Open source software

2010-01-22 09:43:51

That's the point - bypass the middleman's sales overhead and profit.

On one hand, Company A buys software from Company B, indirectly funding the

development of the software. If Company A wants changes or new features, they

can beg and plead for them, and they might get them. Company A will indirectly

pay for development at Company B whether or not they get the changes they want.

Company B will then sell the software, possibly incorporating Company A's ideas

and improvements, to all of Company A's competitors. Company B's customers pay

the cost of the development, plus the cost of sales (marketing, commissions,

etc.), plus a markup.

On the other hand, Company A hires developers to improve software that others

have made freely available. They get exactly the changes they want. Company A's

competitors also get those changes, but the reverse is true: Company A gets

Company C's improvements. Both companies find this agreeable because neither

can gain an advantage through the software, and both have reduced the cost of

developing it. Company A has cut out the middlemen, avoiding the cost of sales

and profits extracted by Company B.

You can't gain an advantage over your competition by buying your software from

a third party, because your competitor can buy it, too. You can't gain an

advantage over your competition by hiring developers to write open source

software, because your competitor can dowload it, too. There's no difference

between open source software and third party commercial closed source software

as far as advantage over a competitor. The only way to use software as a

competitive differentiator is to develop it internally, keep it closed, don't

sell it, and pay the high cost of developing for a single customer - yourself.

In economic terms, software is a complementary good. Intel sells processors,

which are not useful without software. But every dollar spent on software is a

dollar that isn't spent on processors.

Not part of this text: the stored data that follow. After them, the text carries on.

/-! ### Mach.setEff -/

@[simp] theorem Mach.setEff_regs (m : Mach) (q : Nat) (x : Word) : (m.setEff q x).regs = m.regs := rfl
@[simp] theorem Mach.setEff_mem (m : Mach) (q : Nat) (x : Word) : (m.setEff q x).mem = m.mem := rfl
@[simp] theorem Mach.setEff_now (m : Mach) (q : Nat) (x : Word) : (m.setEff q x).now = m.now := rfl
@[simp] theorem Mach.setEff_rt (m : Mach) (q : Nat) (x : Word) : (m.setEff q x).rt = m.rt := rfl
@[simp] theorem Mach.setEff_refs (m : Mach) (q : Nat) (x : Word) : (m.setEff q x).refs = m.refs := rfl
@[simp] theorem Mach.setEff_pps (m : Mach) (q : Nat) (x : Word) : (m.setEff q x).pps = m.pps := rfl
@[simp] theorem Mach.setEff_pins (m : Mach) (q : Nat) (x : Word) : (m.setEff q x).pins = m.pins := rfl
@[simp] theorem Mach.setEff_openFolio (m : Mach) (q : Nat) (x : Word) : (m.setEff q x).openFolio = m.openFolio := rfl
@[simp] theorem Mach.setEff_closing (m : Mach) (q : Nat) (x : Word) : (m.setEff q x).closing = m.closing := rfl
@[simp] theorem Mach.setEff_merge (m : Mach) (q : Nat) (x : Word) : (m.setEff q x).merge = m.merge := rfl
@[simp] theorem Mach.setEff_order (m : Mach) (q : Nat) (x : Word) : (m.setEff q x).order = m.order := rfl
@[simp] theorem Mach.setEff_judged (m : Mach) (q : Nat) (x : Word) : (m.setEff q x).judged = m.judged := rfl
@[simp] theorem Mach.setEff_ses (m : Mach) (q : Nat) (x : Word) : (m.setEff q x).ses = m.ses := rfl
@[simp] theorem Mach.setEff_tacc (m : Mach) (q : Nat) (x : Word) : (m.setEff q x).tacc = m.tacc := rfl
@[simp] theorem Mach.setEff_twin (m : Mach) (q : Nat) (x : Word) : (m.setEff q x).twin = m.twin := rfl
@[simp] theorem Mach.setEff_sealing (m : Mach) (q : Nat) (x : Word) : (m.setEff q x).sealing = m.sealing := rfl
@[simp] theorem Mach.setEff_jobs (m : Mach) (q : Nat) (x : Word) : (m.setEff q x).jobs = m.jobs := rfl
@[simp] theorem Mach.setEff_replies (m : Mach) (q : Nat) (x : Word) : (m.setEff q x).replies = m.replies := rfl
@[simp] theorem Mach.setEff_rawq (m : Mach) (q : Nat) (x : Word) : (m.setEff q x).rawq = m.rawq := rfl
@[simp] theorem Mach.setEff_plainq (m : Mach) (q : Nat) (x : Word) : (m.setEff q x).plainq = m.plainq := rfl
@[simp] theorem Mach.setEff_lanes (m : Mach) (q : Nat) (x : Word) : (m.setEff q x).lanes = m.lanes := rfl
@[simp] theorem Mach.setEff_xlanes (m : Mach) (q : Nat) (x : Word) : (m.setEff q x).xlanes = m.xlanes := rfl
@[simp] theorem Mach.setEff_engines (m : Mach) (q : Nat) (x : Word) : (m.setEff q x).engines = m.engines := rfl
@[simp] theorem Mach.setEff_tpass (m : Mach) (q : Nat) (x : Word) : (m.setEff q x).tpass = m.tpass := rfl
@[simp] theorem Mach.setEff_cpass (m : Mach) (q : Nat) (x : Word) : (m.setEff q x).cpass = m.cpass := rfl
@[simp] theorem Mach.setEff_carResets (m : Mach) (q : Nat) (x : Word) : (m.setEff q x).carResets = m.carResets := rfl
@[simp] theorem Mach.setEff_carDeletes (m : Mach) (q : Nat) (x : Word) : (m.setEff q x).carDeletes = m.carDeletes := rfl
@[simp] theorem Mach.setEff_srCarrels (m : Mach) (q : Nat) (x : Word) : (m.setEff q x).srCarrels = m.srCarrels := rfl
@[simp] theorem Mach.setEff_tenResets (m : Mach) (q : Nat) (x : Word) : (m.setEff q x).tenResets = m.tenResets := rfl
@[simp] theorem Mach.setEff_clearing (m : Mach) (q : Nat) (x : Word) : (m.setEff q x).clearing = m.clearing := rfl
@[simp] theorem Mach.setEff_notes (m : Mach) (q : Nat) (x : Word) : (m.setEff q x).notes = m.notes := rfl
@[simp] theorem Mach.setEff_stk (m : Mach) (q : Nat) (x : Word) : (m.setEff q x).stk = m.stk := rfl
@[simp] theorem Mach.setEff_seats (m : Mach) (q : Nat) (x : Word) : (m.setEff q x).seats = m.seats := rfl
@[simp] theorem Mach.setEff_units (m : Mach) (q : Nat) (x : Word) : (m.setEff q x).units = m.units := rfl
@[simp] theorem Mach.setEff_l2 (m : Mach) (q : Nat) (x : Word) : (m.setEff q x).l2 = m.l2 := rfl
@[simp] theorem Mach.setEff_l2dirty (m : Mach) (q : Nat) (x : Word) : (m.setEff q x).l2dirty = m.l2dirty := rfl
@[simp] theorem Mach.setEff_rotations (m : Mach) (q : Nat) (x : Word) : (m.setEff q x).rotations = m.rotations := rfl
@[simp] theorem Mach.setEff_rotAt (m : Mach) (q : Nat) (x : Word) : (m.setEff q x).rotAt = m.rotAt := rfl
@[simp] theorem Mach.setEff_memst (m : Mach) (q : Nat) (x : Word) : (m.setEff q x).memst = m.memst := rfl
@[simp] theorem Mach.setEff_sr (m : Mach) (q : Nat) (x : Word) : (m.setEff q x).sr = m.sr := rfl
@[simp] theorem Mach.setEff_kx (m : Mach) (q : Nat) (x : Word) : (m.setEff q x).kx = m.kx := rfl
@[simp] theorem Mach.setEff_kp (m : Mach) (q : Nat) (x : Word) : (m.setEff q x).kp = m.kp := rfl
@[simp] theorem Mach.setEff_uc (m : Mach) (q : Nat) (x : Word) : (m.setEff q x).uc = m.uc := rfl
@[simp] theorem Mach.setEff_en (m : Mach) (q : Nat) (x : Word) : (m.setEff q x).en = m.en := rfl
@[simp] theorem Mach.setEff_sent (m : Mach) (q : Nat) (x : Word) : (m.setEff q x).sent = m.sent := rfl
@[simp] theorem Mach.setEff_free (m : Mach) (q : Nat) (x : Word) : (m.setEff q x).free = m.free := rfl
@[simp] theorem Mach.setEff_held (m : Mach) (q : Nat) (x : Word) : (m.setEff q x).held = m.held := rfl

/-! ### Mach.setCont -/

@[simp] theorem Mach.setCont_regs (m : Mach) (q : Nat) (x : Cont) : (m.setCont q x).regs = m.regs := rfl
@[simp] theorem Mach.setCont_ledger (m : Mach) (q : Nat) (x : Cont) : (m.setCont q x).ledger = m.ledger := rfl
@[simp] theorem Mach.setCont_now (m : Mach) (q : Nat) (x : Cont) : (m.setCont q x).now = m.now := rfl
@[simp] theorem Mach.setCont_rt (m : Mach) (q : Nat) (x : Cont) : (m.setCont q x).rt = m.rt := rfl
@[simp] theorem Mach.setCont_refs (m : Mach) (q : Nat) (x : Cont) : (m.setCont q x).refs = m.refs := rfl
@[simp] theorem Mach.setCont_pps (m : Mach) (q : Nat) (x : Cont) : (m.setCont q x).pps = m.pps := rfl
@[simp] theorem Mach.setCont_pins (m : Mach) (q : Nat) (x : Cont) : (m.setCont q x).pins = m.pins := rfl
@[simp] theorem Mach.setCont_openFolio (m : Mach) (q : Nat) (x : Cont) : (m.setCont q x).openFolio = m.openFolio := rfl
@[simp] theorem Mach.setCont_closing (m : Mach) (q : Nat) (x : Cont) : (m.setCont q x).closing = m.closing := rfl
@[simp] theorem Mach.setCont_merge (m : Mach) (q : Nat) (x : Cont) : (m.setCont q x).merge = m.merge := rfl
@[simp] theorem Mach.setCont_order (m : Mach) (q : Nat) (x : Cont) : (m.setCont q x).order = m.order := rfl
@[simp] theorem Mach.setCont_judged (m : Mach) (q : Nat) (x : Cont) : (m.setCont q x).judged = m.judged := rfl
@[simp] theorem Mach.setCont_ses (m : Mach) (q : Nat) (x : Cont) : (m.setCont q x).ses = m.ses := rfl
@[simp] theorem Mach.setCont_tacc (m : Mach) (q : Nat) (x : Cont) : (m.setCont q x).tacc = m.tacc := rfl
@[simp] theorem Mach.setCont_twin (m : Mach) (q : Nat) (x : Cont) : (m.setCont q x).twin = m.twin := rfl
@[simp] theorem Mach.setCont_sealing (m : Mach) (q : Nat) (x : Cont) : (m.setCont q x).sealing = m.sealing := rfl
@[simp] theorem Mach.setCont_jobs (m : Mach) (q : Nat) (x : Cont) : (m.setCont q x).jobs = m.jobs := rfl
@[simp] theorem Mach.setCont_replies (m : Mach) (q : Nat) (x : Cont) : (m.setCont q x).replies = m.replies := rfl
@[simp] theorem Mach.setCont_rawq (m : Mach) (q : Nat) (x : Cont) : (m.setCont q x).rawq = m.rawq := rfl
@[simp] theorem Mach.setCont_plainq (m : Mach) (q : Nat) (x : Cont) : (m.setCont q x).plainq = m.plainq := rfl
@[simp] theorem Mach.setCont_lanes (m : Mach) (q : Nat) (x : Cont) : (m.setCont q x).lanes = m.lanes := rfl
@[simp] theorem Mach.setCont_xlanes (m : Mach) (q : Nat) (x : Cont) : (m.setCont q x).xlanes = m.xlanes := rfl
@[simp] theorem Mach.setCont_engines (m : Mach) (q : Nat) (x : Cont) : (m.setCont q x).engines = m.engines := rfl
@[simp] theorem Mach.setCont_tpass (m : Mach) (q : Nat) (x : Cont) : (m.setCont q x).tpass = m.tpass := rfl
@[simp] theorem Mach.setCont_cpass (m : Mach) (q : Nat) (x : Cont) : (m.setCont q x).cpass = m.cpass := rfl
@[simp] theorem Mach.setCont_carResets (m : Mach) (q : Nat) (x : Cont) : (m.setCont q x).carResets = m.carResets := rfl
@[simp] theorem Mach.setCont_carDeletes (m : Mach) (q : Nat) (x : Cont) : (m.setCont q x).carDeletes = m.carDeletes := rfl
@[simp] theorem Mach.setCont_srCarrels (m : Mach) (q : Nat) (x : Cont) : (m.setCont q x).srCarrels = m.srCarrels := rfl
@[simp] theorem Mach.setCont_tenResets (m : Mach) (q : Nat) (x : Cont) : (m.setCont q x).tenResets = m.tenResets := rfl
@[simp] theorem Mach.setCont_clearing (m : Mach) (q : Nat) (x : Cont) : (m.setCont q x).clearing = m.clearing := rfl
@[simp] theorem Mach.setCont_notes (m : Mach) (q : Nat) (x : Cont) : (m.setCont q x).notes = m.notes := rfl
@[simp] theorem Mach.setCont_stk (m : Mach) (q : Nat) (x : Cont) : (m.setCont q x).stk = m.stk := rfl
@[simp] theorem Mach.setCont_seats (m : Mach) (q : Nat) (x : Cont) : (m.setCont q x).seats = m.seats := rfl
@[simp] theorem Mach.setCont_units (m : Mach) (q : Nat) (x : Cont) : (m.setCont q x).units = m.units := rfl
@[simp] theorem Mach.setCont_l2 (m : Mach) (q : Nat) (x : Cont) : (m.setCont q x).l2 = m.l2 := rfl
@[simp] theorem Mach.setCont_l2dirty (m : Mach) (q : Nat) (x : Cont) : (m.setCont q x).l2dirty = m.l2dirty := rfl
@[simp] theorem Mach.setCont_rotations (m : Mach) (q : Nat) (x : Cont) : (m.setCont q x).rotations = m.rotations := rfl
@[simp] theorem Mach.setCont_rotAt (m : Mach) (q : Nat) (x : Cont) : (m.setCont q x).rotAt = m.rotAt := rfl
@[simp] theorem Mach.setCont_memst (m : Mach) (q : Nat) (x : Cont) : (m.setCont q x).memst = m.memst := rfl
@[simp] theorem Mach.setCont_sr (m : Mach) (q : Nat) (x : Cont) : (m.setCont q x).sr = m.sr := rfl
@[simp] theorem Mach.setCont_kx (m : Mach) (q : Nat) (x : Cont) : (m.setCont q x).kx = m.kx := rfl
@[simp] theorem Mach.setCont_kp (m : Mach) (q : Nat) (x : Cont) : (m.setCont q x).kp = m.kp := rfl
@[simp] theorem Mach.setCont_uc (m : Mach) (q : Nat) (x : Cont) : (m.setCont q x).uc = m.uc := rfl
@[simp] theorem Mach.setCont_en (m : Mach) (q : Nat) (x : Cont) : (m.setCont q x).en = m.en := rfl
@[simp] theorem Mach.setCont_sent (m : Mach) (q : Nat) (x : Cont) : (m.setCont q x).sent = m.sent := rfl
@[simp] theorem Mach.setCont_free (m : Mach) (q : Nat) (x : Cont) : (m.setCont q x).free = m.free := rfl
@[simp] theorem Mach.setCont_held (m : Mach) (q : Nat) (x : Cont) : (m.setCont q x).held = m.held := rfl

Red Hat is in a similar situation; they

sell support, not software, and giving away software makes money available for

support.

The economics are simple. Any software that has a large enough base to support

sales in binary form has a large enough base to support shared development

under open source licenses with a lower overhead. Selling binaries is a

temporary aberration caused by network effects during the initial growth of the

market. As the market matures, sales of mass market software will decline.